== Instructions to follow ==
Look through the entries below and return all lines including the word "rate".

== Exercise input ==
========================

/-- Settles O40: the next byte is in the buffer, so the check plays its low nibble. -/
theorem seqHiDonePlaysNextByte : Obligations.SeqHiDonePlaysNextByte := by
  intro s rest b high playing going notAborted hb
  have hc : s.continues = true := (continues_iff s).2 ⟨playing, going, notAborted⟩
  rw [← lowNibble_eq_ofNat]
  refine ⟨_, _, execDecodeNib_idle (by exact rfl) _, rfl, ?_⟩
  rw [step_waitHi high, seqHiDone_nextByte (by exact hc) (by exact hb), playCode_eq]

/-! #### Turns that end the task -/

/-- R169: the exit, with the condition of the deferred start spelt out. -/
theorem exitTask_eq (s : State) :
    exitTask s =
      { s with
        seqPhase := if s.startPend = true ∧ s.playing = true ∧ s.paused = false then .fetch else .off
        curBuf := [], byteIdx := 0, abortReq := false, startPend := false } := by
  simp [exitTask]

/-- R169: an engine that is not Playing has no task scheduled by the exit. -/
theorem exitTask_of_not_playing {s : State} (h : (s.playing && !s.paused) = false) :
    exitTask s =
      { s with seqPhase := .off, curBuf := [], byteIdx := 0, abortReq := false, startPend := false } := by
  simp [exitTask, h]

/-- R162: a fetch that is not aborted and finds an empty queue leaves no task, and a Playing engine
Idle. -/
theorem fetchBody_runsDry {s : State} (notAborted : s.abortReq = false) (empty : s.queue = []) :
    fetchBody s =
      .next { s with
              playing := s.playing && s.paused, seqPhase := .off, curBuf := [], byteIdx := 0
              abortReq := false, startPend := false } := by
  rw [fetchBody_nil notAborted empty, exitTask_of_not_playing]
  simp [Bool.and_assoc]

/-- R172: SEQ_HI_DONE's turn exits when the continuation condition fails. -/
theorem step_waitHi_exits {s : State} (high : s.seqPhase = .waitHi) (stops : s.continues = false)
    {rest : List Input} (hin : s.inputs = .sequencer :: rest) :
    step s = .next (exitTask { s with inputs := rest }) :=
  calc step s = seqHiDone { s with inputs := rest } :=
        (step_of_sequencer hin).trans (seqTurn_of_waitHi (by exact high))
    _ = .next (exitTask { s with inputs := rest }) := seqHiDone_exit (by exact stops)

/-- Settles O35: the fetch runs dry. -/
theorem seqFetchOnEmptyQueueEndsTask : Obligations.SeqFetchOnEmptyQueueEndsTask := by
  intro s rest fetch notAborted empty
  rw [step_fetch fetch, fetchBody_runsDry (by exact notAborted) (by exact empty)]

/-- Settles O36: the abort is checked before the queue is looked at. -/
theorem seqFetchOfAbortedTaskExits : Obligations.SeqFetchOfAbortedTaskExits := by
  intro s rest fetch aborted
  rw [step_fetch fetch, fetchBody_aborted (by exact aborted), exitTask_eq]

/-- Settles O42: at the end of the buffer or inside it, the failing condition leads to the exit. -/
theorem seqHiDoneExitsWhenConditionFails : Obligations.SeqHiDoneExitsWhenConditionFails := by
  intro s rest high stops
  have hc : s.continues = false := (not_continues_iff s).2 stops
  rw [step_waitHi_exits (by exact high) (by exact hc) rfl, exitTask_eq]

/-- Settles O38: PAUSE makes the condition fail, so the fetch drops the buffer it has taken; the exit
leaves the block OFF and Paused, from where RESUME schedules. -/
theorem pauseBeforeFetchDropsFrontBuffer : Obligations.PauseBeforeFetchDropsFrontBuffer := by
  intro s rest b q fetch playing going notAborted hq
  refine ⟨_, _, execPause_playing playing going, ?turn, rfl,
    execResume_off (by exact playing) (by exact rfl) (by exact rfl)⟩
  rw [step_fetch (by exact fetch),
    fetchBody_drop (by exact notAborted) (by simp [State.continues]) (by exact hq),
    exitTask_of_not_playing (by simp)]
  simp [notAborted]

/-- Settles O43: SEQ_LO_DONE plays the high nibble with no check, and the check of the turn after it
exits. -/
theorem cancelledTaskWritesOneMoreSample : Obligations.CancelledTaskWritesOneMoreSample := by
  intro s rest hs low stops
  have hb := List.getElem?_eq_getElem (hs.waitingInBuffer (.inl low))
  have hc : s.continues = false := (not_continues_iff s).2 stops
  refine ⟨_, _, _, step_waitLo_plays low hb _, step_waitHi_exits rfl (by exact hc) rfl,
    List.append_assoc .., rfl, rfl, ?_⟩
  rw [exitTask_seqPhase]
  split
  · exact .inr rfl
  · exact .inl rfl

/-! #### Turns that pass from buffer to buffer -/

/-- R170: while the condition holds, a fetch passes over the empty buffers at the front. -/
theorem fetchBody_replicate_nil {s : State} (hc : s.continues = true) (k : Nat) (q : List Buffer) :
    fetchBody { s with queue := List.replicate k [] ++ q } = fetchBody { s with queue := q } := by
  induction k with
  | zero => rfl
  | succ k ih => exact (fetchBody_empty (by exact hc) rfl).trans ih

/-- Settles O37: the turn is a fetch on both queues. -/
theorem seqFetchPassesOverEmptyBuffers : Obligations.SeqFetchPassesOverEmptyBuffers := by
  intro s rest k q fetch playing going notAborted
  have hc : s.continues = true := (continues_iff s).2 ⟨playing, going, notAborted⟩
  have turn (q : List Buffer) : step { s with queue := q, inputs := .sequencer :: rest } =
      fetchBody { s with queue := q, inputs := rest } :=
    step_fetch (s := { s with queue := q }) fetch rest
  rw [turn, turn]
  exact fetchBody_replicate_nil (s := { s with inputs := rest }) hc k q

/-- Settles O41: at the end of the buffer the check fetches, and the fetch reads neither the position nor
the phase. -/
theorem seqHiDoneContinuesWithNextBuffer : Obligations.SeqHiDoneContinuesWithNextBuffer := by
  intro s rest high playing going notAborted hend
  have hc : s.continues = true := (continues_iff s).2 ⟨playing, going, notAborted⟩
  have hfetch : step { s with inputs := .sequencer :: rest } = fetchBody { s with inputs := rest } :=
    (step_waitHi high rest).trans (seqHiDone_endOfBuffer hc hend)
  refine ⟨?_, fun empty => ?_⟩
  · calc step { s with inputs := .sequencer :: rest }
      _ = fetchBody { s with inputs := rest } := hfetch
      _ = fetchBody { s with seqPhase := .fetch, inputs := rest } :=
        (fetchBody_phase (s := { s with inputs := rest }) hc .fetch).symm
      _ = step { s with seqPhase := .fetch, inputs := .sequencer :: rest } :=
        (step_fetch (s := { s with seqPhase := .fetch }) rfl rest).symm
  · rw [hfetch, fetchBody_runsDry (by exact notAborted) (by exact empty)]
    simp [going]

/-! #### What a turn does to the outside -/

/-- R164: what a turn of the sequencer shows: no event, or the write of one decoded code and its wait. -/
theorem seqTurn_output {s t : State} (h : seqTurn s = .next t) :
    (t.trace = s.trace ∧ t.dec = s.dec) ∨
    ∃ n, t.dec = decodeState s.cfg n s.dec ∧
      t.trace = s.trace ++
        [.write s.pin (sampleOf t.dec * s.vol / 256), .wait (1000000 / s.rate)] := by
  rcases seqTurn_ends_or_plays h with ⟨-, rfl⟩ | ⟨-, q, p, -, -, rfl⟩ |
    ⟨-, n, q, cb, bi, ph, -, rfl⟩
  · exact .inl ⟨rfl, rfl⟩
  · exact .inl ⟨rfl, rfl⟩
  · exact .inr ⟨n, rfl, by simp [playCode_eq]⟩

/-- R32, R41, R162, R191: what a turn of the sequencer leaves alone; the queue loses buffers at its front
only. -/
theorem seqTurn_frame {s t : State} (h : seqTurn s = .next t) :
    t.pin = s.pin ∧ t.rate = s.rate ∧ t.vol = s.vol ∧ t.paused = s.paused ∧
      t.faultReg = s.faultReg ∧ t.response = s.response ∧ t.inputs = s.inputs ∧
      t.queue <:+ s.queue := by
  rcases seqTurn_ends_or_plays h with ⟨-, rfl⟩ | ⟨-, q, p, hq, -, rfl⟩ |
    ⟨-, n, q, cb, bi, ph, hq, rfl⟩
  · exact ⟨rfl, rfl, rfl, rfl, rfl, rfl, rfl, List.suffix_rfl⟩
  · exact ⟨rfl, rfl, rfl, rfl, rfl, rfl, rfl, hq⟩
  · exact ⟨rfl, rfl, rfl, rfl, rfl, rfl, rfl, hq⟩

/-- Settles O57: the invariant gives the turn a byte to play and bounds the volume; the sample is 8 bits
wide by the decoder's clamp. -/
theorem sequencerStepOutputAndFrame : Obligations.SequencerStepOutputAndFrame := by
  intro s rest hs
  obtain ⟨t, ht⟩ := seqTurn_next (hs.withInputs rest)
  refine ⟨t, ht, ?_, seqTurn_frame ht⟩
  rcases seqTurn_output ht with silent | ⟨n, hdec, htrace⟩
  · exact .inl silent
  · have hx : sampleOf t.dec ≤ 255 := hdec ▸ sampleOf_decodeState_le ..
    have hv : intensity (sampleOf t.dec) s.vol ≤ 254 := intensity_le hx hs.volRange
    rw [intensity_eq] at hv
    exact .inr ⟨n, sampleOf t.dec, by rw [hdec]; rfl, hx, hv, htrace⟩

/-! #### Commands and the task -/

/-- R173: a command keeps the position, keeps the phase of an active task, and schedules nothing but a
fetch. -/
theorem CommandEffect.keepsTask {s t : State} {i : Instr} (h : CommandEffect s i t) :
    t.curBuf = s.curBuf ∧ t.byteIdx = s.byteIdx ∧
      (t.seqPhase = s.seqPhase ∨ s.seqPhase = .off ∧ t.seqPhase = .fetch) := by
  cases h with
  | begun b hi room idle off => exact ⟨rfl, rfl, .inr ⟨off, rfl⟩⟩
  | resumedOff playing waiting off => exact ⟨rfl, rfl, .inr ⟨off, rfl⟩⟩
  | _ => exact ⟨rfl, rfl, .inl rfl⟩

/-- R130: a session begun while an old task drains has its start deferred. -/
theorem CommandEffect.startPend_of_begun {s t : State} {i : Instr} (h : CommandEffect s i t)
    (active : s.seqPhase ≠ .off) (idle : s.playing = false) (begun : t.playing = true) :
    t.startPend = true := by
  cases h with
  | deferred => rfl
  | begun b hi room idle off => exact absurd off active
  | stopped => cases begun
  | _ => exact absurd (idle.symm.trans begun) (by decide)

/-- Settles O56: by the effects of a command; from `OFF`, one that keeps the phase leaves the block
`OFF`. -/
theorem commandsNeverDisturbActiveTask : Obligations.CommandsNeverDisturbActiveTask := by
  intro i s
  obtain ⟨t, ht⟩ := exec_next i s
  have effect := exec_effect ht
  obtain ⟨hbuf, hidx, hphase⟩ := effect.keepsTask
  refine ⟨t, ht, hbuf, hidx, fun active => ⟨?_, effect.startPend_of_begun active⟩, fun off => ?_⟩
  · exact hphase.resolve_right fun scheduled => active scheduled.1
  · exact hphase.imp (·.trans off) (·.2)

end Sys2Proof.Machine
end

section
/-! PROOF. The exceptions: which commands raise a fault, with which bit of `FAULT`, and that raising one
is all that such a step does. -/

namespace Sys2Proof.Machine

/-! #### Every fault -/

/-- Settles O53: by the input: the sequencer raises nothing (R196), and a command, legal or not, keeps
`FAULT` or has the record of one cause as its only effect. -/
theorem faultingCommandHasNoOtherEffect : Obligations.FaultingCommandHasNoOtherEffect := by
  intro s t h hr hne
  rcases step_cases h with ⟨-, h⟩ | ⟨rest, -, h⟩ | ⟨c, rest, i, hin, -, h⟩ |
    ⟨c, rest, e, hin, -, rfl⟩ | ⟨rest, hin, -⟩
  · exact absurd (seqTurn_faultReg h) hne
  · exact absurd (seqTurn_faultReg h) hne
  · rcases exec_faults_or_keeps h with ⟨cause, rfl⟩ | keeps
    · obtain ⟨hbit, hlt⟩ := cause_bit cause
      exact ⟨c, rest, cause.number - 1, hin, hlt, by rw [hbit]⟩
    · exact absurd keeps hne
  · exact ⟨c, rest, 0, hin, by decide, rfl⟩
  · exact absurd hin (hr rest)

/-! #### DECODE_WHILE_ACTIVE -/

/-- Settles O20: both decode commands raise DECODE_WHILE_ACTIVE, whose bit is bit 2. -/
theorem decodeWhileActiveOnlySetsFaultBitTwo : Obligations.DecodeWhileActiveOnlySetsFaultBitTwo := by
  intro n buf s active
  have raised : raiseFault .decodeWhileActive s =
      .next { s with faultReg := s.faultReg ||| 4#4, response := none } := raiseFault_eq ..
  exact ⟨(execDecodeNib_active active n).trans raised, (execDecodeBuf_active active buf).trans raised⟩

========================

== Output below ==
        [.write s.pin (sampleOf t.dec * s.vol / 256), .wait (1000000 / s.rate)] := by
    t.pin = s.pin ∧ t.rate = s.rate ∧ t.vol = s.vol ∧ t.paused = s.paused ∧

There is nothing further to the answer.